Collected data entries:
-- ==== Sys2Proof/Machine/Port.lean ====
section
/-! DEFINITION. The host port (44_host_access.md) and the platform's reset (70_reset_and_hazards.md,
section 1): what each event does, and which event is taken next. -/

namespace Sys2Proof.Machine

/-- A write to CMD issues exactly one command, possibly a rejected one (rules R91, R223). Decoding
comes before every other condition (rule R249). -/
def issue (w : Word) (s : State) : Host.Outcome State Fault Refusal :=
  match decode w with
  | .ok i => exec i s
  | .error _ => .next (s.reject .errOpcode)

/-- `HWRITE(i, v)` (rule R221): an operand register (index 0 .. 7) is stored without any check; CMD
(index 8) issues a command; STATUS, FLAGS and the reserved indices ignore the write. -/
def hwrite (i : Fin 16) (v : Word) (s : State) : Host.Outcome State Fault Refusal :=
  if h : i.val < 8 then .next { s with x := s.x.set i.val v }
  else if i.val = 8 then issue v s
  else .next s

/-- The value `HREAD(i)` returns (rule R222): an operand register, STATUS (index 9), FLAGS (index 10),
and 0 for CMD and the reserved indices. -/
def State.portRead (s : State) (i : Fin 16) : Word :=
  if h : i.val < 8 then s.x[i.val]
  else if i.val = 9 then s.status.word
  else if i.val = 10 then s.flags
  else 0

/-- `HREAD(i)` (rule R222): "A read never changes any state" of the block; the returned value goes to
the host's record (log entry 6). -/
def hread (i : Fin 16) (s : State) : Host.Outcome State Fault Refusal :=
  .next { s with host := { s.host with returned := s.host.returned ++ [s.portRead i] } }

/-- Reset (rule R280): every piece of the block's state at its reset value (rule R44). Parameters and
buffers are not state of the block (rule R45); the sink is not reached (rule R282), but the accepted
trace is counted from here (rule R67). -/
def State.applyReset (s : State) : State :=
  { State.reset with
    params := s.params
    raw := s.raw
    cand := s.cand
    sink := { s.sink with accepted := [], earlier := s.sink.earlier ++ s.sink.accepted }
    host := s.host
    freeTick := s.freeTick }

/-- The host places a byte in a buffer space (rules R61, R63, R284); an address the space does not have
stops the machine (log entry 7). -/
def place (sp : Space) (a : Nat) (b : Byte) (s : State) : Host.Outcome State Fault Refusal :=
  if a < spaceSize s.params sp then .next (s.placeByte sp a b) else .fault .placeOutside

/-- What one event of the port does. -/
def runEvent (e : PortEvent) (s : State) : Host.Outcome State Fault Refusal :=
  match e with
  | .hwrite i v => hwrite i v s
  | .hread i => hread i s
  | .reset => .next s.applyReset
  | .place sp a b => place sp a b s

/-- The state with a new list of pending events. -/
def State.withPending (s : State) (es : List PortEvent) : State :=
  { s with host := { s.host with pending := es } }

/-- Take the next event of the port. The block is idle, holding its state, until there is one
(rules R281, R257). While a command waits for the sink the host is blocked and only reset is taken
(rules R224, R301; log entry 4). -/
def takeEvent (s : State) : Host.Outcome State Fault Refusal :=
  match s.waiting, s.host.pending with
  | _, [] => .next s
  | false, e :: es => runEvent e (s.withPending es)
  | true, .reset :: es => .next (s.withPending es).applyReset
  | true, _ :: _ => .next s

/-- The machine about to issue a command word: the host's next operation is the write of that word to
CMD, and no earlier command is waiting. -/
def State.aboutToIssue (s : State) (w : Word) : State :=
  { s with waiting := false, host := { s.host with pending := .hwrite 8 w :: s.host.pending } }

end Sys2Proof.Machine
end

**What is required**
Find the line with "raw := s.raw" in the entries above. Retype it and each line after it, exactly, through the line with "stops the machine (log entry 7). -/", and stop there.

**Output below**
    raw := s.raw
    cand := s.cand
    sink := { s.sink with accepted := [], earlier := s.sink.earlier ++ s.sink.accepted }
    host := s.host
    freeTick := s.freeTick }

/-- The host places a byte in a buffer space (rules R61, R63, R284); an address the space does not have
stops the machine (log entry 7). -/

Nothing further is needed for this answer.